**Data provided:**
---------------
abbrev G.SYS_MUTE_PIN : Flag := ⟨0x1c, 2, 0xa0, 16⟩
abbrev G.SYS_LC_REFUSED : Flag := ⟨0x1c, 1, 0xa0, 8⟩
abbrev G.SYS_FW_TMO : Flag := ⟨0x1c, 0, 0xa0, 0⟩
abbrev G.SYS_GD7_STALL : Flag := ⟨0x20, 6, 0x28, 16⟩
abbrev G.SYS_GD6_STALL : Flag := ⟨0x20, 5, 0x28, 8⟩
abbrev G.SYS_GD5_STALL : Flag := ⟨0x20, 4, 0x28, 0⟩
abbrev G.SYS_GD4_STALL : Flag := ⟨0x20, 3, 0x24, 24⟩
abbrev G.SYS_GD3_STALL : Flag := ⟨0x20, 2, 0x24, 16⟩
abbrev G.SYS_GD2_STALL : Flag := ⟨0x20, 1, 0x24, 8⟩
abbrev G.SYS_GD1_STALL : Flag := ⟨0x20, 0, 0x24, 0⟩
abbrev G.TS_CFG_LOCKED : Flag := ⟨0x48, 8, 0x50, 24⟩
abbrev G.TS_XTAL_CLK : Flag := ⟨0x48, 7, 0x50, 16⟩
abbrev G.TS_TWIN_CLK : Flag := ⟨0x48, 6, 0x50, 8⟩
abbrev G.TS_MGMT_CLK : Flag := ⟨0x48, 5, 0x50, 0⟩
abbrev G.TS_NET_CLK : Flag := ⟨0x48, 4, 0x4c, 24⟩
abbrev G.TS_TEMP_WARN : Flag := ⟨0x48, 3, 0x4c, 16⟩
abbrev G.TS_CLR_REFUSED : Flag := ⟨0x48, 2, 0x4c, 8⟩
abbrev G.TS_DEV_SAFE : Flag := ⟨0x48, 0, 0x4c, 0⟩
abbrev G.FAB_PORT_DOWN : Flag := ⟨0x84, 4, 0x8c, 0⟩
abbrev G.FAB_BURST_CUT : Flag := ⟨0x84, 3, 0x88, 24⟩
abbrev G.FAB_UE_RESP : Flag := ⟨0x84, 2, 0x88, 16⟩
abbrev G.FAB_TIMEOUT : Flag := ⟨0x84, 1, 0x88, 8⟩
abbrev G.FAB_DECERR : Flag := ⟨0x84, 0, 0x88, 0⟩
abbrev G.CLK_TWIN_UNLOCK : Flag := ⟨0x114, 2, 0x118, 16⟩
abbrev G.CLK_NET_UNLOCK : Flag := ⟨0x114, 1, 0x118, 8⟩
abbrev G.CLK_SYS_UNLOCK : Flag := ⟨0x114, 0, 0x118, 0⟩
abbrev G.PWM_MOD_REFUSED : Flag := ⟨0x144, 1, 0x148, 8⟩
abbrev G.PWM_FSW_REFUSED : Flag := ⟨0x144, 0, 0x148, 0⟩
abbrev G.SNSD_NO_SPARE : Flag := ⟨0x194, 3, 0x198, 24⟩
abbrev G.SNSD_RETIRE : Flag := ⟨0x194, 2, 0x198, 16⟩
abbrev G.SNSD_SWAP_MISMATCH : Flag := ⟨0x194, 1, 0x198, 8⟩
abbrev G.SNSD_SWAP : Flag := ⟨0x194, 0, 0x198, 0⟩
abbrev G.RAIL_UV3 : Flag := ⟨0x1d0, 7, 0x1d8, 24⟩
abbrev G.RAIL_UV2 : Flag := ⟨0x1d0, 6, 0x1d8, 16⟩
abbrev G.RAIL_UV1 : Flag := ⟨0x1d0, 5, 0x1d8, 8⟩
abbrev G.RAIL_UV0 : Flag := ⟨0x1d0, 4, 0x1d8, 0⟩
abbrev G.RAIL_OV3 : Flag := ⟨0x1d0, 3, 0x1d4, 24⟩
abbrev G.RAIL_OV2 : Flag := ⟨0x1d0, 2, 0x1d4, 16⟩
abbrev G.RAIL_OV1 : Flag := ⟨0x1d0, 1, 0x1d4, 8⟩
abbrev G.RAIL_OV0 : Flag := ⟨0x1d0, 0, 0x1d4, 0⟩
abbrev G.LANE_FSWAP_REFUSED : Flag := ⟨0x1e8, 4, 0x1f0, 0⟩
abbrev G.LANE_NO_SPARE : Flag := ⟨0x1e8, 3, 0x1ec, 24⟩
abbrev G.LANE_RETIRE : Flag := ⟨0x1e8, 2, 0x1ec, 16⟩
abbrev G.LANE_LANE_SWAP : Flag := ⟨0x1e8, 1, 0x1ec, 8⟩
abbrev G.LANE_MISMATCH : Flag := ⟨0x1e8, 0, 0x1ec, 0⟩
abbrev G.IMG_QSPI_REFUSED : Flag := ⟨0x228, 2, 0x22c, 16⟩
abbrev G.IMG_SLOT_FALLBACK : Flag := ⟨0x228, 1, 0x22c, 8⟩
abbrev G.IMG_REC_SKIP : Flag := ⟨0x228, 0, 0x22c, 0⟩
abbrev G.HST_REQ_COLLIDE : Flag := ⟨0x300, 9, 0x30c, 8⟩
abbrev G.HST_SDA_TMO : Flag := ⟨0x300, 8, 0x30c, 0⟩
abbrev G.HST_SCL_TMO : Flag := ⟨0x300, 7, 0x308, 24⟩
abbrev G.HST_RD_FAIL : Flag := ⟨0x300, 6, 0x308, 16⟩
abbrev G.HST_GRP_READ : Flag := ⟨0x300, 5, 0x308, 8⟩
abbrev G.HST_GRP_MISS : Flag := ⟨0x300, 4, 0x308, 0⟩
abbrev G.HST_BUSY_NACK : Flag := ⟨0x300, 3, 0x304, 24⟩
abbrev G.HST_BYTE_DISC : Flag := ⟨0x300, 2, 0x304, 16⟩
abbrev G.HST_WR_OVER : Flag := ⟨0x300, 1, 0x304, 8⟩
abbrev G.HST_PARTIAL : Flag := ⟨0x300, 0, 0x304, 0⟩
abbrev G.MEM_VERIFY : Flag := ⟨0x400, 6, 0x408, 16⟩
abbrev G.MEM_NO_SPARE_ROW : Flag := ⟨0x400, 5, 0x408, 8⟩
abbrev G.MEM_REPAIR : Flag := ⟨0x400, 4, 0x408, 0⟩
abbrev G.MEM_PATH_UE : Flag := ⟨0x400, 3, 0x404, 24⟩
abbrev G.MEM_PATH_CE : Flag := ⟨0x400, 2, 0x404, 16⟩
abbrev G.MEM_UE : Flag := ⟨0x400, 1, 0x404, 8⟩
abbrev G.MEM_CE : Flag := ⟨0x400, 0, 0x404, 0⟩
abbrev G.BKG_LOG_FALLBACK : Flag := ⟨0x508, 5, 0x510, 8⟩
abbrev G.BKG_LOG_EMPTY : Flag := ⟨0x508, 4, 0x510, 0⟩
abbrev G.BKG_FL_BUSY : Flag := ⟨0x508, 3, 0x50c, 24⟩
abbrev G.BKG_LOG_OVER : Flag := ⟨0x508, 2, 0x50c, 16⟩
abbrev G.BKG_LOG_FAIL : Flag := ⟨0x508, 1, 0x50c, 8⟩
abbrev G.BKG_WU_LATE : Flag := ⟨0x508, 0, 0x50c, 0⟩
abbrev G.TWN_REQ_REFUSED : Flag := ⟨0x600, 12, 0x610, 0⟩
abbrev G.TWN_RESYNC_DONE : Flag := ⟨0x600, 11, 0x60c, 24⟩
abbrev G.TWN_MARK_ERR : Flag := ⟨0x600, 10, 0x60c, 16⟩
abbrev G.TWN_CFG_DIVERGED : Flag := ⟨0x600, 9, 0x60c, 8⟩
abbrev G.TWN_PAIR_REFUSED : Flag := ⟨0x600, 8, 0x60c, 0⟩
abbrev G.TWN_SNAP_BAD : Flag := ⟨0x600, 7, 0x608, 24⟩
abbrev G.TWN_SNAP_LATE : Flag := ⟨0x600, 6, 0x608, 16⟩
abbrev G.TWN_LANE_DEGRADED : Flag := ⟨0x600, 5, 0x608, 8⟩
abbrev G.TWN_LINK_DOWN : Flag := ⟨0x600, 4, 0x608, 0⟩
abbrev G.TWN_MSG_LOST : Flag := ⟨0x600, 3, 0x604, 24⟩
abbrev G.TWN_HB_LOST : Flag := ⟨0x600, 2, 0x604, 16⟩
abbrev G.TWN_DUAL_OWNER : Flag := ⟨0x600, 1, 0x604, 8⟩
abbrev G.TWN_TAKEOVER : Flag := ⟨0x600, 0, 0x604, 0⟩
abbrev G.STR_ENUM_OVER : Flag := ⟨0x700, 7, 0x708, 24⟩
abbrev G.STR_MGR_CONFLICT : Flag := ⟨0x700, 6, 0x708, 16⟩
abbrev G.STR_CLUSTER_MISMATCH : Flag := ⟨0x700, 5, 0x708, 8⟩
abbrev G.STR_BLK_SKEW : Flag := ⟨0x700, 4, 0x708, 0⟩
abbrev G.STR_FRAME_BAD : Flag := ⟨0x700, 3, 0x704, 24⟩
abbrev G.STR_FOLD : Flag := ⟨0x700, 2, 0x704, 16⟩
abbrev G.STR_PORT_FAIL : Flag := ⟨0x700, 1, 0x704, 8⟩
abbrev G.STR_RING_LOST : Flag := ⟨0x700, 0, 0x704, 0⟩
abbrev G.AIN_AES_PARITY : Flag := ⟨0x800, 9, 0x80c, 8⟩
abbrev G.AIN_AES_CRC : Flag := ⟨0x800, 8, 0x80c, 0⟩
abbrev G.AIN_MIX_BADVAL : Flag := ⟨0x800, 7, 0x808, 24⟩
abbrev G.AIN_PTP_HOLD : Flag := ⟨0x800, 6, 0x808, 16⟩
abbrev G.AIN_PTP_STEP : Flag := ⟨0x800, 5, 0x808, 8⟩
abbrev G.AIN_SRC_LOST : Flag := ⟨0x800, 4, 0x808, 0⟩
abbrev G.AIN_SCFG_LOCKED : Flag := ⟨0x800, 3, 0x804, 24⟩
abbrev G.AIN_STRM_REFUSED : Flag := ⟨0x800, 2, 0x804, 16⟩
abbrev G.AIN_PKT_WINDOW : Flag := ⟨0x800, 1, 0x804, 8⟩
abbrev G.AIN_PKT_LOST : Flag := ⟨0x800, 0, 0x804, 0⟩
abbrev G.SCN_CORE_FAIL : Flag := ⟨0x900, 6, 0x908, 16⟩
abbrev G.SCN_CORE_SWAP : Flag := ⟨0x900, 5, 0x908, 8⟩
abbrev G.SCN_MB_OVERRUN : Flag := ⟨0x900, 4, 0x904, 24⟩
abbrev G.SCN_COLD_XF : Flag := ⟨0x900, 3, 0x904, 16⟩
abbrev G.SCN_ARM_REFUSED : Flag := ⟨0x900, 2, 0x904, 8⟩
abbrev G.SCN_BANK_BADVAL : Flag := ⟨0x900, 1, 0x908, 0⟩
abbrev G.SCN_NXT_LOCKED : Flag := ⟨0x900, 0, 0x904, 0⟩
abbrev G.CH_LA_REFUSED (i : Nat) : Flag := ⟨0x1004 + 0x100 * i, 8, 0x100c + 0x100 * i, 0⟩
abbrev G.CH_CLR_REFUSED (i : Nat) : Flag := ⟨0x1050 + 0x100 * i, 2, 0x1054 + 0x100 * i, 16⟩
abbrev G.CH_LATCH (i : Nat) : Flag := ⟨0x1050 + 0x100 * i, 1, 0x1054 + 0x100 * i, 8⟩
abbrev G.CH_CBC (i : Nat) : Flag := ⟨0x1050 + 0x100 * i, 0, 0x1054 + 0x100 * i, 0⟩
abbrev G.MOD_DL_FAIL (i : Nat) : Flag := ⟨0x2030 + 0x100 * i, 4, 0x2038 + 0x100 * i, 0⟩
abbrev G.MOD_BOOT_RF (i : Nat) : Flag := ⟨0x2030 + 0x100 * i, 3, 0x2034 + 0x100 * i, 24⟩
abbrev G.MOD_MINPULSE (i : Nat) : Flag := ⟨0x2030 + 0x100 * i, 2, 0x2034 + 0x100 * i, 16⟩
abbrev G.MOD_SHD_OVW (i : Nat) : Flag := ⟨0x2030 + 0x100 * i, 1, 0x2034 + 0x100 * i, 8⟩
abbrev G.MOD_RELOAD_HIT (i : Nat) : Flag := ⟨0x2030 + 0x100 * i, 0, 0x2034 + 0x100 * i, 0⟩
abbrev G.TRP_FLT_BLANKED (i : Nat) : Flag := ⟨0x2088 + 0x100 * i, 1, 0x208c + 0x100 * i, 8⟩
abbrev G.TRP_FLT_DT (i : Nat) : Flag := ⟨0x2088 + 0x100 * i, 0, 0x208c + 0x100 * i, 0⟩
abbrev G.SNS_CMP_I (i : Nat) : Flag := ⟨0x4018 + 0x100 * i, 5, 0x4020 + 0x100 * i, 8⟩
abbrev G.SNS_CMP_V (i : Nat) : Flag := ⟨0x4018 + 0x100 * i, 4, 0x4020 + 0x100 * i, 0⟩
abbrev G.SNS_STALE (i : Nat) : Flag := ⟨0x4018 + 0x100 * i, 3, 0x401c + 0x100 * i, 24⟩
abbrev G.SNS_RETRY_LOST (i : Nat) : Flag := ⟨0x4018 + 0x100 * i, 2, 0x401c + 0x100 * i, 16⟩
abbrev G.SNS_RETRY (i : Nat) : Flag := ⟨0x4018 + 0x100 * i, 1, 0x401c + 0x100 * i, 8⟩
abbrev G.SNS_TRG_BUSY (i : Nat) : Flag := ⟨0x4018 + 0x100 * i, 0, 0x401c + 0x100 * i, 0⟩
abbrev G.LPE_ISP_SAT (i : Nat) : Flag := ⟨0x5018 + 0x200 * i, 4, 0x501c + 0x200 * i, 24⟩
abbrev G.LPE_OUT_SAT (i : Nat) : Flag := ⟨0x5018 + 0x200 * i, 3, 0x501c + 0x200 * i, 16⟩
abbrev G.LPE_CW_REFUSED (i : Nat) : Flag := ⟨0x5018 + 0x200 * i, 2, 0x5004 + 0x200 * i, 0⟩
abbrev G.LPE_CW_DROP (i : Nat) : Flag := ⟨0x5018 + 0x200 * i, 1, 0x501c + 0x200 * i, 8⟩
abbrev G.LPE_PROG_REFUSED (i : Nat) : Flag := ⟨0x5018 + 0x200 * i, 0, 0x501c + 0x200 * i, 0⟩
abbrev G.LPEO_FE_OVER (i : Nat) : Flag := ⟨0x5054 + 0x200 * i, 3, 0x5058 + 0x200 * i, 24⟩
abbrev G.LPEO_FE_TRIP (i : Nat) : Flag := ⟨0x5054 + 0x200 * i, 2, 0x5058 + 0x200 * i, 16⟩
abbrev G.LPEO_OVR_TRIP (i : Nat) : Flag := ⟨0x5054 + 0x200 * i, 1, 0x5058 + 0x200 * i, 8⟩
abbrev G.LPEO_OVERRUN (i : Nat) : Flag := ⟨0x5054 + 0x200 * i, 0, 0x5058 + 0x200 * i, 0⟩
abbrev G.SPK_CORR_LIM (i : Nat) : Flag := ⟨0x7010 + 0x80 * i, 2, 0x7014 + 0x80 * i, 16⟩
abbrev G.SPK_ID_REJECT (i : Nat) : Flag := ⟨0x7010 + 0x80 * i, 1, 0x7014 + 0x80 * i, 8⟩
abbrev G.SPK_PARAM_BADVAL (i : Nat) : Flag := ⟨0x7010 + 0x80 * i, 0, 0x7014 + 0x80 * i, 0⟩
abbrev G.VENT_CORE_STOP : Flag := ⟨0x7800, 3, 0x7804, 24⟩
abbrev G.VENT_CORE_UE : Flag := ⟨0x7800, 2, 0x7804, 16⟩
abbrev G.VENT_FB_ENTER : Flag := ⟨0x7800, 1, 0x7804, 8⟩
abbrev G.VENT_V_OVERRUN : Flag := ⟨0x7800, 0, 0x7804, 0⟩
abbrev G.DIA_SW_REFUSED (i : Nat) : Flag := ⟨0x8014 + 0x80 * i, 7, 0x801c + 0x80 * i, 24⟩
abbrev G.DIA_SW_ABORT (i : Nat) : Flag := ⟨0x8014 + 0x80 * i, 6, 0x801c + 0x80 * i, 16⟩
abbrev G.DIA_X_OVER (i : Nat) : Flag := ⟨0x8014 + 0x80 * i, 5, 0x801c + 0x80 * i, 8⟩
abbrev G.DIA_RUB (i : Nat) : Flag := ⟨0x8014 + 0x80 * i, 4, 0x801c + 0x80 * i, 0⟩
abbrev G.DIA_DRIFT (i : Nat) : Flag := ⟨0x8014 + 0x80 * i, 3, 0x8018 + 0x80 * i, 24⟩
abbrev G.DIA_MISSING (i : Nat) : Flag := ⟨0x8014 + 0x80 * i, 2, 0x8018 + 0x80 * i, 16⟩
abbrev G.DIA_SHORT (i : Nat) : Flag := ⟨0x8014 + 0x80 * i, 1, 0x8018 + 0x80 * i, 8⟩
abbrev G.DIA_OPEN (i : Nat) : Flag := ⟨0x8014 + 0x80 * i, 0, 0x8018 + 0x80 * i, 0⟩
abbrev G.RNG_NOT_OWNER (i : Nat) : Flag := ⟨0x9010 + 0x80 * i, 6, 0x9018 + 0x80 * i, 16⟩
abbrev G.RNG_RD_EMPTY (i : Nat) : Flag := ⟨0x9010 + 0x80 * i, 5, 0x9018 + 0x80 * i, 8⟩
abbrev G.RNG_CFG_REFUSED (i : Nat) : Flag := ⟨0x9010 + 0x80 * i, 4, 0x9018 + 0x80 * i, 0⟩
abbrev G.RNG_DROP (i : Nat) : Flag := ⟨0x9010 + 0x80 * i, 3, 0x9014 + 0x80 * i, 24⟩
abbrev G.RNG_UE (i : Nat) : Flag := ⟨0x9010 + 0x80 * i, 2, 0x9014 + 0x80 * i, 16⟩
abbrev G.RNG_CMD_REJ (i : Nat) : Flag := ⟨0x9010 + 0x80 * i, 1, 0x9014 + 0x80 * i, 8⟩
abbrev G.RNG_PUSH_REFUSED (i : Nat) : Flag := ⟨0x9010 + 0x80 * i, 0, 0x9014 + 0x80 * i, 0⟩
abbrev G.TRC_CFG_BUSY : Flag := ⟨0xa204, 2, 0xa208, 16⟩
abbrev G.TRC_RD_BUSY : Flag := ⟨0xa204, 1, 0xa208, 8⟩
abbrev G.TRC_TRC_DROP : Flag := ⟨0xa204, 0, 0xa208, 0⟩
abbrev G.MGR_NEW_MASTER : Flag := ⟨0xb808, 3, 0xb80c, 24⟩
abbrev G.MGR_CQ_FULL : Flag := ⟨0xb808, 2, 0xb80c, 16⟩
abbrev G.MGR_CMD_LATE : Flag := ⟨0xb808, 1, 0xb80c, 8⟩
abbrev G.MGR_CMD_FAIL : Flag := ⟨0xb808, 0, 0xb80c, 0⟩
---------------
**The task:** Reproduce the entries exactly, starting at their first line and stopping after the line with "abbrev G.SYS_GD3_STALL : Flag".

**Result of the exercise:**
abbrev G.SYS_MUTE_PIN : Flag := ⟨0x1c, 2, 0xa0, 16⟩
abbrev G.SYS_LC_REFUSED : Flag := ⟨0x1c, 1, 0xa0, 8⟩
abbrev G.SYS_FW_TMO : Flag := ⟨0x1c, 0, 0xa0, 0⟩
abbrev G.SYS_GD7_STALL : Flag := ⟨0x20, 6, 0x28, 16⟩
abbrev G.SYS_GD6_STALL : Flag := ⟨0x20, 5, 0x28, 8⟩
abbrev G.SYS_GD5_STALL : Flag := ⟨0x20, 4, 0x28, 0⟩
abbrev G.SYS_GD4_STALL : Flag := ⟨0x20, 3, 0x24, 24⟩
abbrev G.SYS_GD3_STALL : Flag := ⟨0x20, 2, 0x24, 16⟩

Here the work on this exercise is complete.